Il existe donc un doute sur l’existence d’un éventuel empiétement par rapport au bornage réalisé le 4 novembre 2024 et les époux [C] ont un intérêt légitime à la demande d’expertise, leur action liée à un éventuel empiétement qu’il convient de déterminer, n’étant pas manifestement vouée à l’échec.
Sur les autres demandes :
Les demandes formées au visa de l’article 700 du code de procédure civile seront rejetées.

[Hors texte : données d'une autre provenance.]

-- ==== Sys2Proof/Machine/Seat.lean ====
section
/-! DEFINITION. Seats, the stream's joins, the vacancy rule and the seat instructions (R138 to R151). -/

namespace Sys2Proof.Machine

/-- The seats of a table whose cores are in a state. -/
def State.seatsIn (s : State) (tb : TableId) (p : SeatState → Bool) : List CoreId :=
  (tableCores tb).filter (fun k => p (s.core k).seat.st)

/-- The seated cores of a table. -/
def State.seated (s : State) (tb : TableId) : List CoreId := s.seatsIn tb (fun x => decide (x = .seated))
/-- The waiting cores of a table, lowest first. -/
def State.waiting (s : State) (tb : TableId) : List CoreId := s.seatsIn tb (fun x => decide (x = .waiting))
/-- The folded cores of a table, waiting ones included (R138). -/
def State.folded (s : State) (tb : TableId) : List CoreId :=
  s.seatsIn tb (fun x => decide (x = .folded) || decide (x = .waiting))

/-- The head seat: the lowest-numbered seated core (R140). -/
def State.head (s : State) (tb : TableId) : Option CoreId := (s.seated tb).head?
/-- The stream is vacant (R142). -/
def State.vacant (s : State) (tb : TableId) : Bool := (s.seated tb).isEmpty && !(s.folded tb).isEmpty

/-- The top of a join stack. -/
def Seat.top (x : Seat) : Option JoinEntry := x.stack.getLast?
/-- A join entry accepts an id (R145). -/
def JoinEntry.accepts (e : JoinEntry) (j : BitVec 4) : Bool :=
  match e with
  | .id i => decide (i = j)
  | .any => true
/-- The top entry accepts an id. -/
def Seat.accepts (x : Seat) (j : BitVec 4) : Bool :=
  match x.top with
  | some e => e.accepts j
  | none => false
/-- Pop the join stack (R145). -/
def Seat.pop (x : Seat) : Seat := { x with stack := x.stack.dropLast }
/-- Pop when the top is exactly j (R150). -/
def Seat.popIf (x : Seat) (j : BitVec 4) : Seat := if x.top = some (.id j) then x.pop else x
/-- The code of the top entry (R151). -/
def Seat.topCode (x : Seat) : Nat :=
  match x.top with
  | some (.id j) => j.toNat
  | some .any => 16
  | none => 31

/-- Change a core's seat record. -/
def State.modSeat (s : State) (k : CoreId) (f : Seat → Seat) : State := s.modCore k (fun c => { c with seat := f c.seat })

/-- The pending set of a join id is empty (R146). -/
def State.noPending (s : State) (tb : TableId) (j : BitVec 4) : Bool :=
  !((s.seatsIn tb (fun x => decide (x = .folded))).any (fun k =>
    decide ((s.core k).seat.top = some (.id j)) && decide ((s.core k).seat.depth = 0#8)))

/-- The control unit stands at a `join` whose slot it has executed (R146, R150). -/
def Front.joined (f : Front) : Bool :=
  f.started && (match f.item with
    | some it => (match it.ins with | .join _ _ => true | _ => false)
    | none => false)

/-- The stream's join completes when the head seat has executed its slot and no core is pending (R146): the waiting
cores whose top accepts it pop and are re-seated after X, and X's successor is the next bundle. -/
def joinTry (tb : TableId) (s : State) : State :=
  let t := s.table tb
  match t.join, s.head tb with
  | some (x, j), some h =>
    let ch := s.core h
    if ch.front.joined && decide (ch.front.pc = x) && decide (ch.seat.n = t.f)
        && t.succ.isNone && s.noPending tb j then
      let back := (s.waiting tb).filter (fun k =>
        decide ((s.core k).front.pc = x) && (s.core k).seat.accepts j)
      let s1 := back.foldl (fun s k => s.modSeat k (fun y => { y.pop with st := .seated, n := t.f })) s
      s1.setTable tb { t with join := none, succ := some (x + 1#51) }
    else s
  | _, _ => s

/-- The join id of the `join` at which a control unit stands. -/
def Front.joinId (f : Front) : Option (BitVec 4) :=
  match f.item with
  | some it => (match it.ins with | .join j _ => some j | _ => none)
  | none => none

/-- The head seat has executed the `join` slot of the stream's latest bundle, and its join is not noted yet: the core was not
the head seat when it executed it (R146). -/
def State.joinDue (s : State) (tb : TableId) : Option (Pc × BitVec 4) :=
  let t := s.table tb
  match t.join, s.head tb with
  | none, some h =>
    let c := s.core h
    if c.front.joined && decide (c.seat.n = t.f) && t.succ.isNone then c.front.joinId.map (fun j => (c.front.pc, j)) else none
  | _, _ => none

/-- The stream's join at the bundle that the head seat has executed is noted (R146). -/
def joinNote (tb : TableId) (s : State) : State :=
  match s.joinDue tb with
  | some x => s.modTable tb (fun t => { t with join := some x })
  | none => s

/-- A folded core at a join becomes the stream: its bundle is the stream's latest, the replay buffer is empty, its entry,
the any-join entry too, is popped and it is head seat (R147); the stream's index counts on. DESIGN CHOICE, log entry 67. -/
def becomeStream (k : CoreId) (j : BitVec 4) (s : State) : State :=
  let tb := tableOf k
  let t := s.table tb
  let x := (s.core k).front.pc
  let f := t.f + 1
  ((s.modSeat k (fun y => { y.pop with st := .seated, n := f })).setTable tb
    { t with f := f, spc := x, succ := none, buf := [], join := some (x, j) })

/-- The successor of the stream bundle before index n is fixed, and what it is (R139, R141). -/
def Table.successor (t : Table) (n : Nat) : Option Pc :=
  if n = t.f then t.succ
  else if n < t.f then (t.buf[t.f - 1 - n]?).map (fun e => e.1)
  else none

/-- Mark that a core has executed the join slot it stands at. -/
def markStarted (k : CoreId) (s : State) : State :=
  s.modCore k (fun c => { c with front := { c.front with started := true } })

/-- A seated core's part of `join j` (R146, R150): its pop, the stream's join when it is the head seat, and the wait for
the completion. -/
def joinSeated (k : CoreId) (j : BitVec 4) (first : Bool) (s : State) : Eff :=
  let tb := tableOf k
  let c := s.core k
  let s1 := if first then s.modSeat k (fun y => y.popIf j) else s
  let t := s1.table tb
  let s2 :=
    if s1.head tb = some k ∧ c.seat.n = t.f ∧ t.succ = none then
      joinTry tb (markStarted k (s1.setTable tb { t with join := some (c.front.pc, j) }))
    else s1
  if ((s2.table tb).successor c.seat.n).isSome then
    .done (s2.modCore k (fun y => { y with front := { y.front with pend := .join } }))
  else .hold 0#64 s2

/-- The vacancy rule: when no seated core remains, the lowest waiting core becomes the stream (R147). -/
def vacancyTry (tb : TableId) (s : State) : State :=
  match s.vacant tb, (s.waiting tb).head? with
  | true, some k =>
    (match (s.core k).front.joinId with
     | some j => becomeStream k j s
     | none => s)
  | _, _ => s

/-- What the seats of a table do at once (R146, R147): a vacant stream takes its lowest waiting core, and a stream join
that can complete does. A table that drains for a pre-emption does neither (R403). -/
def seatsSettle (tb : TableId) (s : State) : State :=
  if (s.table tb).stop then s else joinTry tb (joinNote tb (vacancyTry tb s))

/-- The seats of a table have something to do at once: a stream join stands open, or a core waits. -/
def State.seatsOpen (s : State) (tb : TableId) : Bool :=
  (s.table tb).join.isSome || !(s.waiting tb).isEmpty || (s.joinDue tb).isSome

/-- Every table's seats do at once what they can (R146, R147: the first ck in which the conditions hold). -/
def State.settleSeats (s : State) : State :=
  (s.tables.map (fun e => e.1)).foldl (fun s tb => if s.seatsOpen tb then seatsSettle tb s else s) s

/-- `join j` (R150). -/
def joinBody (j : BitVec 4) (k : CoreId) (s : State) : Eff :=
  let c := s.core k
  let tb := tableOf k
  match c.seat.st with
  | .seated => joinSeated k j (!c.front.started) s
  | .waiting =>
    if s.vacant tb && decide ((s.waiting tb).head? = some k) then joinSeated k j false (becomeStream k j s)
    else .hold 0#64 s
  | _ =>
    if !c.seat.accepts j then
      .trap (Trap.joinmis (BitVec.ofNat 64 (j.toNat + 16 * c.seat.topCode))) s
    else if s.vacant tb && (s.waiting tb).isEmpty then joinSeated k j false (becomeStream k j s)
    else .hold 0#64 (s.modSeat k (fun y => { y with st := .waiting }))

/-- `fold j` at its slot: the push; the end of the bundle folds the core (R149). -/
def foldBody (j : BitVec 4) (k : CoreId) (s : State) : Eff :=
  .done (s.modCore k (fun c =>
    { c with seat := { c.seat with stack := pushJoin c.seat.stack (.id j) }, front := { c.front with pend := .fold } }))

/-- The bit of each seat of a list. -/
def seatMask (ks : List CoreId) : Nat := ks.foldl (fun m k => m + 2 ^ (seatOf k).toNat) 0

/-- The seat status word (R151). -/
def seatWord (s : State) (k : CoreId) : Word :=
  let tb := tableOf k
  let x := (s.core k).seat
  BitVec.ofNat 64 ((seatOf k).toNat + (if x.st = .seated then 0 else 16) + (if s.head tb = some k then 64 else 0)
    + x.stack.length * 128 + x.topCode * 2048 + seatMask (s.seated tb) * 2 ^ 16 + seatMask (s.folded tb) * 2 ^ 32)

/-- `seat` (R151). -/
def seatBody (d : BitVec 5) (k : CoreId) (s : State) : Eff := .done (s.setReg k d (seatWord s k))

/-- `fold` (R149). -/
def execFold (j : BitVec 4) (t : Option Tok) (s : State) : Host.Outcome State Fault Refusal := runC t (foldBody j) s
/-- `join` (R150). -/
def execJoin (j : BitVec 4) (t : Option Tok) (s : State) : Host.Outcome State Fault Refusal := runC t (joinBody j) s
/-- `seat` (R151). -/
def execSeat (d : BitVec 5) (t : Option Tok) (s : State) : Host.Outcome State Fault Refusal := runC t (seatBody d) s

end Sys2Proof.Machine
end

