/-- `rel` (R246, R254, R255): a fence of the entry's scope; the hold ends and the generation counts on. -/
def relBody (a : BitVec 5) (k : CoreId) (s : State) : Eff :=
  let c := s.core k
  let va := c.reg a
  match s.objCheck k 0 va.toNat with
  | .error t => .trap t s
  | .ok ps =>
    match c.bindOf va.toNat with
    | none => .trap (Trap.perm va) s
    | some (i, b) =>
      if b.hold = .none then .trap (Trap.perm va) s
      else if ps.any (s.pieceBlocked k true) || s.fenceWaits k b.scope then .wait s
      else
        match s.consume k ps with
        | .wait => .wait s
        | .trap t s' => .trap t s'
        | .ok bs s' =>
          let w := bytesToNat bs
          match (if objBad w then none else objReleased (decide (b.hold = .exclusive)) w) with
          | none => .trap (Trap.perm va) s'
          | some w' =>
            let s1 := s'.writePieces k ps (natToBytes 8 w')
            .done ((s1.modCore k (fun c => c.setBind i (some { b with hold := .none }))).performed k)

/-- `fence`: it waits while an access ordered before it is not performed (R251). DESIGN CHOICE, log entry 7. -/
def fenceBody (sc : BitVec 4) (k : CoreId) (s : State) : Eff :=
  if s.fenceWaits k sc then .wait s else .done (s.performed k)

/-- What `iflush` reaches: a seated core's table when it is the head seat, at its next taken transfer; a folded core's own
fetch buffer at once (R277). -/
def flushCode (k : CoreId) (a n : Nat) (s : State) : State :=
  if (s.core k).seat.st = .seated then
    if s.head (tableOf k) = some k then s.modTable (tableOf k) (fun t => { t with flushes := (a, n) :: t.flushes }) else s
  else s.modCore k (fun c => { c with icache := c.icache.filter (fun w => !w.meets a n) })

/-- `iflush`: a fence of scope `.sys`, then its reach (R277). -/
def iflushBody (a b : BitVec 5) (k : CoreId) (s : State) : Eff :=
  if s.fenceWaits k 8#4 then .wait s
  else .done (flushCode k (s.reg k a).toNat (s.reg k b).toNat (s.performed k))

/-! ## Barriers (R156, R157, R257, R276, R457) -/

/-- A graph is listed in the pod graph mask (R457). -/
def State.podListed (s : State) (gid : BitVec 8) : Bool := bit (s.fabric.mask.get 0#64 (gid.extractLsb' 6 2)) (gid.toNat % 64)

/-- The plot of a core's table: its own table alone when it runs no task of the launch unit. -/
def State.plotOf (s : State) (tb : TableId) : List TableId :=
  match (s.table tb).task with
  | some t => t.plot
  | none => [tb]

/-- The two tasks are one node's placement. -/
def sameTask (a b : Task) : Bool := decide (a.gid = b.gid) && decide (a.instance_ = b.instance_) && decide (a.node = b.node)

/-- The barrier is one of the pod's instances: the level is `.pod` and the graph is listed. -/
def State.isPod (s : State) (k : CoreId) (lvl : BitVec 3) : Bool :=
  decide (lvl = 7#3) && (match (s.table (tableOf k)).task with
    | some t => s.podListed t.gid
    | none => false)

/-- The cores of a barrier's unit (R156). -/
def State.barUnit (s : State) (k : CoreId) (lvl : BitVec 3) : List CoreId :=
  let tb := tableOf k
  match lvl.toNat with
  | 2 => quadCores tb (quadOf k)
  | 3 => tableCores tb
  | 4 => ((s.plotOf tb).filter (fun t => decide (tableDie t = tableDie tb))).flatMap tableCores
  | 5 => (s.plotOf tb).flatMap tableCores
  | _ => (if s.isPod k lvl then allTables else s.plotOf tb).flatMap tableCores

/-- A task takes part in a core's barrier: its own, or any of a listed graph for a pod instance. -/
def State.barTask (s : State) (k : CoreId) (lvl : BitVec 3) (t : Task) : Bool :=
  if s.isPod k lvl then s.podListed t.gid
  else
    match (s.table (tableOf k)).task with
    | some own => sameTask own t
    | none => false

/-- Who takes part in a barrier: the cores of its unit, the tasks, and a table that does so without a task. -/
structure Parties where
  cores : List CoreId
  task : Task → Bool
  bare : Option TableId

/-- The parties of a core's barrier at a level (R156, R457). -/
def State.parties (s : State) (k : CoreId) (lvl : BitVec 3) : Parties :=
  { cores := s.barUnit k lvl, task := s.barTask k lvl
    bare := if (s.table (tableOf k)).task.isNone then some (tableOf k) else none }

/-- The local participants of the pod's instances (R457). -/
def State.podParties (s : State) : Parties :=
  { cores := allTables.flatMap tableCores, task := fun t => s.podListed t.gid, bare := none }

/-- The table of a core runs a task that takes part. -/
def Parties.here (p : Parties) (s : State) (c : CoreId) : Bool :=
  match (s.table (tableOf c)).task with
  | some t => p.task t
  | none => decide (p.bare = some (tableOf c))

/-- A suspended context of the table of a core takes part by what was saved (R157). -/
def Parties.saved (p : Parties) (c : CoreId) (u : Suspended) : Bool := decide (u.table = tableOf c) && p.task u.task

/-- Whether each participant at a core has arrived: the core as it runs, and each suspended context of its table (R157). -/
def Parties.arrivals (p : Parties) (s : State) (b : BitVec 3 × BitVec 4) (c : CoreId) : List Bool :=
  (if p.here s c && decide ((s.core c).seat.st ≠ .out) then [(s.core c).arrived.contains b] else [])
    ++ (s.launch.suspended.filter (p.saved c)).filterMap (fun u =>
      (u.bars.find? (fun e => decide (e.1 = c))).map (fun e => e.2.contains b))

/-- Every participant of a barrier has arrived. -/
def Parties.full (p : Parties) (s : State) (b : BitVec 3 × BitVec 4) : Bool :=
  p.cores.all (fun c => (p.arrivals s b c).all (fun a => a))

/-- The other members of the pod barrier group (R457). -/
def State.podMembers (s : State) : List (BitVec 6) :=
  ((List.range 64).map (BitVec.ofNat 6)).filter (fun i =>
    let w := s.fabric.members.get 0#64 i
    bit w 16 && decide (w.truncate 14 ≠ s.fabric.id))

/-- Release what has arrived at a core: the core, and the suspended contexts of its table (R157). -/
def Parties.release (p : Parties) (b : BitVec 3 × BitVec 4) (s : State) (c : CoreId) : State :=
  let s1 :=
    if p.here s c && (s.core c).arrived.contains b then
      s.modCore c (fun x => { x with arrived := x.arrived.filter (fun y => decide (y ≠ b)), released := b :: x.released })
    else s
  let upd (u : Suspended) : Suspended :=
    if p.saved c u && u.bars.any (fun e => decide (e.1 = c) && e.2.contains b) then
      { u with freed := (c, b) :: u.freed
               bars := u.bars.map (fun e => if e.1 = c then (e.1, e.2.filter (fun y => decide (y ≠ b))) else e) }
    else u
  if s1.launch.suspended.any (p.saved c) then
    { s1 with launch := { s1.launch with suspended := s1.launch.suspended.map upd } }
  else s1

/-- The device's local completion of a pod instance: once, with a class 0 arrival to every other member (R457). -/
def Fabric.announce (f : Fabric) (ms : List (BitVec 6)) (id : BitVec 4) : Fabric :=
  if f.announced.contains id then f
  else { f with announced := id :: f.announced, podOut := f.podOut ++ ms.map (fun m => (m, id)) }

/-- A pod instance ends: one arrival of each member is used up (R457). -/
def Fabric.endPod (f : Fabric) (ms : List (BitVec 6)) (id : BitVec 4) : Fabric :=
  { f with announced := f.announced.filter (fun x => decide (x ≠ id))
           arrivals := ms.foldl (fun a m => a.set (m, id) (a.get 0 (m, id) - 1)) f.arrivals }

/-- A pod instance: it completes locally when every local participant has arrived, and completes when every other member's
arrival is there too (R457). -/
def podOnce (id : BitVec 4) (s : State) : State :=
  let p := s.podParties
  let ms := s.podMembers
  if !p.full s (7#3, id) then s
  else
    let said := s.fabric.announce ms id
    if ms.all (fun m => decide (0 < s.fabric.arrivals.get 0 (m, id))) then
      let s1 := p.cores.foldl (p.release (7#3, id)) s
      { s1 with fabric := said.endPod ms id }
    else { s with fabric := said }

/-- Some member's arrival for an id is there. -/
def State.podCalled (s : State) (id : BitVec 4) : Bool :=
  s.podMembers.any (fun m => decide (0 < s.fabric.arrivals.get 0 (m, id)))

/-- The pod instances of an id one after another: while arrivals for the next instance are there, it goes as far as it can
too (R457). -/
def podTry (id : BitVec 4) (s : State) : State :=
  let most := (s.podMembers.map (fun m => s.fabric.arrivals.get 0 (m, id))).foldl max 0
  (List.range most).foldl (fun s _ => if s.podCalled id then podOnce id s else s) (podOnce id s)

/-- The barrier completes when every participant has arrived, and all are released together (R157, R457). -/
def barTry (k : CoreId) (lvl : BitVec 3) (id : BitVec 4) (s : State) : State :=
  let p := s.parties k lvl
  if s.isPod k lvl then podTry id s
  else if p.full s (lvl, id) then p.cores.foldl (p.release (lvl, id)) s
  else s

/-- The pod instances that completed locally or for which some member's arrival is there, and what a change of the local
participants or of the group brings to them (R457). -/
def podSettle (s : State) : State :=
  (((List.range 16).map (BitVec.ofNat 4)).filter (fun id =>
    s.podCalled id || s.fabric.announced.contains id)).foldl (fun s id => podTry id s) s

/-- `bar`: a fence, the arrival, and the wait for the instance (R257, R276); a core that has arrived does not arrive
again. -/
def barBody (sc : BitVec 4) (id : BitVec 4) (k : CoreId) (s : State) : Eff :=
  let lvl : BitVec 3 := sc.truncate 3
  let c := s.core k
  if c.arrived.contains (lvl, id) || c.released.contains (lvl, id) then
    let s1 := if c.released.contains (lvl, id) then s else barTry k lvl id s
    if (s1.core k).released.contains (lvl, id) then
      .done ((s1.performed k).modCore k (fun x => { x with released := x.released.filter (fun y => decide (y ≠ (lvl, id))) }))
    else .hold 0#64 s1
  else if s.fenceWaits k sc then .wait s
  else
    let s1 := barTry k lvl id ((s.performed k).modCore k (fun x => { x with arrived := (lvl, id) :: x.arrived }))
    if (s1.core k).released.contains (lvl, id) then
      .done ((s1.performed k).modCore k (fun x => { x with released := x.released.filter (fun y => decide (y ≠ (lvl, id))) }))
    else .hold 0#64 s1

/-- `bind` (R253). -/
def execBind (a b : BitVec 5) (sc : BitVec 4) (c : BitVec 5) (t : Option Tok) (s : State) : Host.Outcome State Fault Refusal :=
  runC t (bindBody a b sc c) s

/-- `unbind` (R253). -/
def execUnbind (a : BitVec 5) (t : Option Tok) (s : State) : Host.Outcome State Fault Refusal := runC t (unbindBody a) s

/-- `acq.x` (R254). -/
def execAcqX (a : BitVec 5) (t : Option Tok) (s : State) : Host.Outcome State Fault Refusal := runC t (acqBody true a) s

/-- `acq.s` (R254). -/
def execAcqS (a : BitVec 5) (t : Option Tok) (s : State) : Host.Outcome State Fault Refusal := runC t (acqBody false a) s

/-- `rel` (R254). -/
def execRel (a : BitVec 5) (t : Option Tok) (s : State) : Host.Outcome State Fault Refusal := runC t (relBody a) s

/-- `fence` (R275). -/
def execFence (sc : BitVec 4) (t : Option Tok) (s : State) : Host.Outcome State Fault Refusal := runC t (fenceBody sc) s
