/-- The unit in which an entry's accesses find a byte, beside whole aligned 8-byte words: the element of an atomic, the byte
of a word that is covered in part (R245). -/
def State.tornBy (s : State) (k : CoreId) (e : Engine) (n : Nat) : Nat → Option Nat :=
  match ((s.core k).queue e)[n]? with
  | none => fun _ => none
  | some q =>
    let elements : List (Nat × Nat) :=
      match q.ins with
      | .dAtom _ _ _ _ sz _ => atomRanges k q.cap sz s
      | .dAtomNr _ _ _ _ sz _ => atomRanges k q.cap sz s
      | _ => []
    let rs := s.readRanges k e q
    fun x =>
      match elements.find? (fun r => decide (r.1 ≤ x) && decide (x < r.1 + r.2)) with
      | some r => some r.1
      | none =>
        if rs.any (fun r => decide (r.1 ≤ x / 8 * 8) && decide (x / 8 * 8 + 8 ≤ r.1 + r.2)) then none
        else if rs.any (fun r => decide (r.1 ≤ x) && decide (x < r.1 + r.2)) then some x
        else none

/-- The turn of an entry, the late stores of its core seen or not (R260). -/
def engineTurnLate (g : Go) (k : CoreId) (e : Engine) (n : Nat) (s : State) : State :=
  s.around k (s.tornBy k e n) (engineTurnAs g k e n)

/-- The turn of the ganged command that a core waits to start. -/
def gangTurn (s : State) (k : CoreId) : State :=
  match (s.core k).nextM with
  | some (e, n) => if e.unformed then engineTurnLate .whole k .m n s else s
  | none => s

/-- The first member of a quad whose ganged command can pop its tokens or start its gang (R153, R311). -/
def gangStart (tb : TableId) (q : BitVec 2) (s : State) : State :=
  (quadCores tb q).foldl (fun u k => if u = s then gangTurn u k else u) s

/-- The matrix command of a core that has started and not finished, which runs before the core does anything else
(R308, R388). -/
def Core.runningM (c : Core) : Option Nat :=
  (c.nextM.filter (fun p => p.1.started && !p.1.unformed && !p.1.landed && p.1.fault.isNone)).map (fun p => p.2)

/-- The oldest instruction of an engine that can start or go on takes its turn (R300). -/
def engineMove (k : CoreId) (e : Engine) (s : State) : State :=
  (List.range ((s.core k).queue e).length).foldl (fun s' n => if s' = s then engineTurnLate .whole k e n s else s') s

/-! ## Token deadlock (R304 to R306) -/

/-- The entries of a queue that are not frozen (R304). -/
def liveEntries (q : List QEntry) : List QEntry := q.filter (fun e => decide (e.flev = 0#8))

/-- The first WAIT queue of a token word that is short (R305). -/
def Toks.firstShort (tk : Toks) (t : Option Tok) : BitVec 5 :=
  match t with
  | none => 0#5
  | some t => (t.waits.find? (fun q => decide (tk.held q < t.waits.count q))).getD 0#5

/-- What an engine is blocked on: (it waits to push, queue id); none when it is not token-blocked (R304, R305). -/
def Core.blockedOn (c : Core) (e : Engine) : Option (Bool × BitVec 5) :=
  let live := liveEntries (c.queue e)
  match live with
  | [] => none
  | q :: _ =>
    if q.finished then if c.tok.room q.ins.tok? then none else some (true, (q.ins.tok?.map (fun t => t.post)).getD 0#5)
    else if q.started then none
    else if c.tok.ready q.ins.tok? then none
    else some (false, c.tok.firstShort q.ins.tok?)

Les époux [O] supporteront les dépens d’appel.
PAR CES MOTIFS :
La cour statuant publiquement, par décision contradictoire :
— Confirme l’ordonnance du 9 juillet 2025 sauf en ce qu’elle rejette la demande de Mme et M. [C] portant sur l’organisation d’une mesure d’instruction ;
Statuant à nouveau sur ce chef :
— Ordonne une mesure d’expertise et désigne pour y procéder M. [Z] [T], résidant [Adresse 3] à [Localité 1] avec pour mission de :
* prendre connaissance des documents produits par les partiesainsi que du dossier du permis de construire autorisant Mme et M. [O] à faire construire une extension de leur maison d’habitation sise au [Adresse 4] à [Localité 1],
* se rendre sur les lieux,
* décrire les travaux réalisée et les restes éventuels du mur mitoyen,
* prendre connaissance des procès-verbaux de bornage et de reconnaissance de limite de propriétés dressés concernant les deux fonds cadastrés parcelles section HL, n°[Cadastre 1] et [Cadastre 2],
* dire si les travaux d’extension empiètent ou non sur le fond des époux [C] tant par le mur érigé qu’au regard des fondations de ce mur ou encore de l’habillage éventuel de celui-ci,
* donner toutes information utile,
— Dit que l’expert devra adresser aux parties un document de synthèse, ou pré-rapport :
* Fixant, sauf circonstances particulières, la date ultime de dépôt des dernières observations des parties sur le document de synthèse, lesquelles disposeront d’un délai de 4 semaines à compter de la transmission du rapport ;
* Rappelant aux parties, au visa de l’article 276 alinéa 2 du code de procédure civile, qu’il n’est pas tenu de prendre en compte les observations transmises au-delà du terme qu’il fixe ;
— Dit que l’expert répondra de manière précise et circonstanciée à ces dernières observations ou réclamations qui devront être annexées au rapport définitif dans lequel devront figurer impérativement :
* La liste exhaustive des pièces par lui consultées ;
* Le nom des personnes convoquées aux opérations d’expertise en précisant pour chacune d’elles la date d’envoi de la convocation la concernant et la forme de cette convocation ;
* Le nom des personnes présentes à chacune des réunions d’expertise,
* La date de chacune des réunions tenues,
* Les déclarations des tiers entendus par lui, en mentionnant leur identité complète, leur qualité et leurs liens éventuels avec les parties,
* Le cas échéant, l’identité du technicien dont il s’est adjoint le concours, ainsi que le document qu’il aura établi de ses constatations et avis (lequel devra également être joint à la note de synthèse ou au projet de rapport),
— Fixe à la somme de 3 000 euros, le montant de la provision à valoir sur les frais d’expertise qui devra être consignée par Mme et M. [C] à la régie d’avances et de recettes du tribunal judiciaire de Dijon avant le 30 avril 2026 ;
— Dit que faute de consignation dans ce délai impératif, la désignation de l’expert sera caduque et privée de tout effet ;
— Désigne le magistrat chargé du contrôle des expertises du tribunal judiciaire de Dijon pour contrôler les opérations d’expertise ;
Y ajoutant :
— Vu l’article 700 du code de procédure civile, rejette les demandes ;
— Condamne Mme et M. [O] aux dépens d’appel.